Given records START

/-- The entries of a transaction at a slice. -/
def State.sigsAt (s : State) (agent slice : Nat) : List Sig :=
  s.mem.sigs.filter (fun e => e.agent == agent && s.sliceOf (128 * e.line) == slice)

/-- Where a line of a transaction is served, under the key of its accesses: at the new home, once it has moved (R31, R362). -/
def State.txHome (s : State) (x : Trans) (line : Nat) : Nat × Nat :=
  let p := s.steer (128 * line) (x.lkeys.getD line 0)
  (p.1 / 128, p.2)

/-- Change a reservation. -/
def State.mapResv (s : State) (r : Resv) (f : Resv → Resv) : State :=
  { s with mem := { s.mem with resv := s.mem.resv.map (fun q => if q = r then f q else q) } }

/-- The bytes that a lane has logged of some lines. -/
def Trans.logged (x : Trans) (lines : List Nat) : List (Nat × Byte) := x.log.filter (fun p => lines.contains (p.1 / 64 / 128))

/-- The lanes whose logged bytes of some lines differ from memory. -/
def State.changedLanes (s : State) (x : Trans) (lines : List Nat) : Mask :=
  maskOf ((upto 64).filter (fun l => (x.logged lines).any (fun p =>
    let h := s.txHome x (p.1 / 64 / 128)
    p.1 % 64 == l && s.homeByte h.2 (128 * h.1 + p.1 / 64 % 128) != p.2)))

/-- Is a logged byte poisoned? -/
def State.logPoisoned (s : State) (x : Trans) (lines : List Nat) : Bool :=
  (x.logged lines).any (fun p => s.memPoisoned (128 * (s.txHome x (p.1 / 64 / 128)).1 + p.1 / 64 % 128) 1)

/-- A slice's answer to a reservation at its head: the lanes that fail there, and whether a logged byte is poisoned. -/
def State.answerResv (s : State) (r : Resv) (fail : Mask) (poison : Bool) : State :=
  (s.mapThread r.agent (fun t => { t with wait := match t.wait with
    | .commit n sl c bad => .commit n (eraseNat sl r.slice) (c &&& ~~~fail) (bad || poison)
    | w => w })).mapResv r (fun q => { q with head := true })

/-- A lock recalls a line that a distaff core holds speculative for a commit with a higher ticket, whose marks could be cleared only
after this commit: where this one writes the line, that one fails to validate and retries, so that it observes this write (R356; log
entry 32). -/
def State.overtake (s : State) (line ticket : Nat) : State :=
  s.work.threads.foldl (fun (s : State) p =>
    let t := s.thread p.1
    if t.kind = .distaff && t.committing && ticket < t.ticket && s.mem.sigs.any (fun e => e.agent == p.1 && e.line == line) then
      s.mapThread p.1 (fun t => { t with wait := match t.wait with
        | .commit n sl _ bad => .commit n sl 0 bad
        | w => w })
    else s) s

/-- RESERVATION_HEAD, R355, R358: the slice locks the lines, recalls their copies, and answers which lanes validate. A distaff
transaction has nothing to validate, and a far atomic's turn is taken by its own request (R378). -/
def execReservationHead (slice : Nat) (s : State) : Out :=
  .next (match s.firstResv slice with
    | none => s
    | some r =>
      let t := s.thread r.agent
      let es := s.sigsAt r.agent slice
      let lines := es.map (·.line)
      let homes := lines.map (fun l => (s.txHome t.tx l).1)
      if r.head || r.atomic then s
      else match t.kind with
        | .distaff => s.answerResv r 0 false
        | .group =>
          if homes.any (fun l => s.lineMoves l || s.mem.caches.any (fun p => s.snoopWaits p.1 l (some r.ticket))) then s
          else
            let s := { s with mem := { s.mem with locked := homes.foldl insertNat s.mem.locked } }
            let s := (es.filter (·.w)).foldl (fun (s : State) e => s.overtake (s.txHome t.tx e.line).1 r.ticket) s
            let s := homes.foldl (fun (s : State) l => s.settle l) s
            s.answerResv r (s.changedLanes t.tx lines) (s.logPoisoned t.tx lines))

/-- R353: the lanes that commit, formed in ascending order. -/
def Trans.commitSet (x : Trans) (pass : Mask) : Mask :=
  let step (c : List Nat) (l : Nat) : List Nat :=
    let w := laneWords x.buf l
    let r := laneWords x.log l
    let clash := c.any (fun m =>
      let wm := laneWords x.buf m
      let rm := laneWords x.log m
      wm.any (fun a => w.contains a || r.contains a) || w.any (fun a => rm.contains a))
    if pass.getLsbD l && x.tm.getLsbD l && !clash then c ++ [l] else c
  maskOf ((upto 64).foldl step [])

/-- The committed bytes of a line, their mask, and the units that poisoned ones reach. The lanes of C write no byte in common (R353). -/
def Trans.lineOf (x : Trans) (c : Mask) (line : Nat) : BitVec 1024 × BitVec 128 × BitVec 16 :=
  let mine (k : Nat) : Bool := c.getLsbD (k % 64) && k / 64 / 128 == line
  let ws := x.buf.filter (fun p => mine p.1)
  (ws.foldl (fun d p => setLineBytes d (p.1 / 64 % 128) 1 p.2.toNat) 0,
    ws.foldl (fun m p => m ||| byteMask (p.1 / 64 % 128) 1) 0,
    unitMask ((x.bufBad.filter mine).map (fun k => k / 64 % 128 / 8)))

/-- Write a line's committed bytes at its home. -/
def State.commitHome (s : State) (x : Trans) (c : Mask) (mid line : Nat) : State :=
  let w := x.lineOf c line
  if w.2.1 = 0 then s
  else
    let h := s.txHome x line
    (s.mergeLine h.2 h.1 w.1 w.2.1 w.2.2).count (128 * h.1) true mid

/-- Check a committed line of a level-2 block (R380): the reason of a race, whose bytes are discarded (R381), or the state after. -/
def State.registerCommit (s : State) (t : Thread) (line : Nat) : Except Nat State :=
  if s.level t ≠ 2 then .ok s
  else t.tx.wsync.foldl (fun (q : Except Nat State) w => match q with
    | .ok s => if w.1 = line then s.register t.ident.lnum t.ident.block (s.txHome t.tx line).1 true w.2 else .ok s
    | e => e) (.ok s)

/-- A SIMT group's committed bytes of one line: written, or discarded with a race that its group takes (R381). -/
def State.commitLine (s : State) (agent : Nat) (c : Mask) (line : Nat) : State :=
  let t := s.thread agent
  if (t.tx.lineOf c line).2.1 = 0 then s
  else match s.registerCommit t line with
    | .ok s => s.commitHome t.tx c t.mid line
    | .error r => s.defer agent ⟨0x0D, r, 0, t.active, 0, false, none, none⟩

/-- A distaff thread's committed bytes of one line stand in its own L1, in M (R358); those of a line it has lost go home. -/
def State.writeSpec (s : State) (t : Thread) (c : Mask) (line : Nat) : State :=
  let w := t.tx.lineOf c line
  if w.2.1 = 0 then s
  else match s.cached t.cache line with
    | some l =>
      if l.exclusive then
        s.putLine t.cache line { l with
          data := overlay l.data w.1 w.2.1, st := .M, poison := (l.poison &&& ~~~(unitMask (unitsFull w.2.1))) ||| w.2.2 }
      else s.commitHome t.tx c t.mid line
    | none => s.commitHome t.tx c t.mid line

/-- May a distaff thread's commit stand at once: no line that it has lost is being served? -/
def State.specReady (s : State) (t : Thread) (c : Mask) (lines : List Nat) : Bool :=
  lines.all (fun l => (t.tx.lineOf c l).2.1 = 0
    || ((s.cached t.cache l).map CLine.exclusive).getD false || !(s.lineMoves (s.txHome t.tx l).1))

/-- VALIDATION_ANSWERS, R353, R355: every slice has answered; the group forms C and sends its words. A distaff thread's bytes stand in
its L1 at one point, and it clears its marks (R348, R358). -/
def execValidationAnswers (agent : Nat) (s : State) : Out :=
  .next (
    let t := s.thread agent
    match t.wait with
    | .commit n [] pass bad =>
      if n = 0 || s.mem.resv.any (fun r => r.agent == agent && !r.atomic && (!r.head || r.write)) then s
      else
        let c := if bad then 0 else match t.kind with
          | .group => t.tx.commitSet pass
          | .distaff => t.tx.tm &&& pass
        let lines := (s.mem.sigs.filter (fun e => e.agent == agent)).map (·.line)
        if t.kind = .distaff && !(s.specReady t c lines) then s
        else
          let s := s.putThread agent { t with wait := .commit n [] c bad }
          let s := { s with mem := { s.mem with
            resv := s.mem.resv.map (fun r => if r.agent = agent && !r.atomic then { r with write := true } else r) } }
          match t.kind with
          | .group => s
          | .distaff => ((lines.foldl (fun (s : State) l => s.writeSpec t c l) s).dropSigs agent).clearSpec t.cache
    | _ => s)

/-- COMMIT_WRITE, R355: the slice writes the words, removes the transaction's entries, unlocks the lines and takes its next
reservation. -/
def execCommitWrite (slice : Nat) (s : State) : Out :=
  .next (match s.firstResv slice with
    | none => s
    | some r =>
      let t := s.thread r.agent
      match t.wait with
      | .commit _ _ c _ =>
        if !(r.head && r.write) || r.atomic then s
        else
          let lines := (s.sigsAt r.agent slice).map (·.line)
          let homes := lines.map (fun l => (s.txHome t.tx l).1)
          let s := lines.foldl (fun (s : State) l => s.commitLine r.agent c l) s
          { s with mem := { s.mem with
            sigs := s.mem.sigs.filter (fun e => !(e.agent == r.agent && lines.contains e.line)),
            locked := s.mem.locked.filter (fun l => !(homes.contains l)),
            resv := s.mem.resv.filter (fun q => !(q == r)) } }
      | _ => s)

/-- FALLBACK_LOCK_GRANT, R361, R319: the lock goes to the first that asked, which transfers to `RH`. -/
def execFallbackLockGrant (s : State) : Out :=
  .next (match s.svc.fblHolder, s.svc.fblWait with
    | none, k :: r =>
      let t := s.thread k
      let s := { s with svc := { s.svc with fblHolder := some k, fblWait := r } }
      (match t.wait with
      | .lock => s.putThread k (({ t with wait := .none }.mapRegs (fun q => q.setS t.tx.rd 0)).goto t.tx.rh)
      | _ => s)
    | _, _ => s)

end Sys2Proof.Machine
end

Given records END

- _Work task_
The lines you return should be those above that contain the word "mine", every one of them.

- _Response_
  let mine (k : Nat) : Bool := c.getLsbD (k % 64) && k / 64 / 128 == line
  let ws := x.buf.filter (fun p => mine p.1)
    unitMask ((x.bufBad.filter mine).map (fun k => k / 64 % 128 / 8)))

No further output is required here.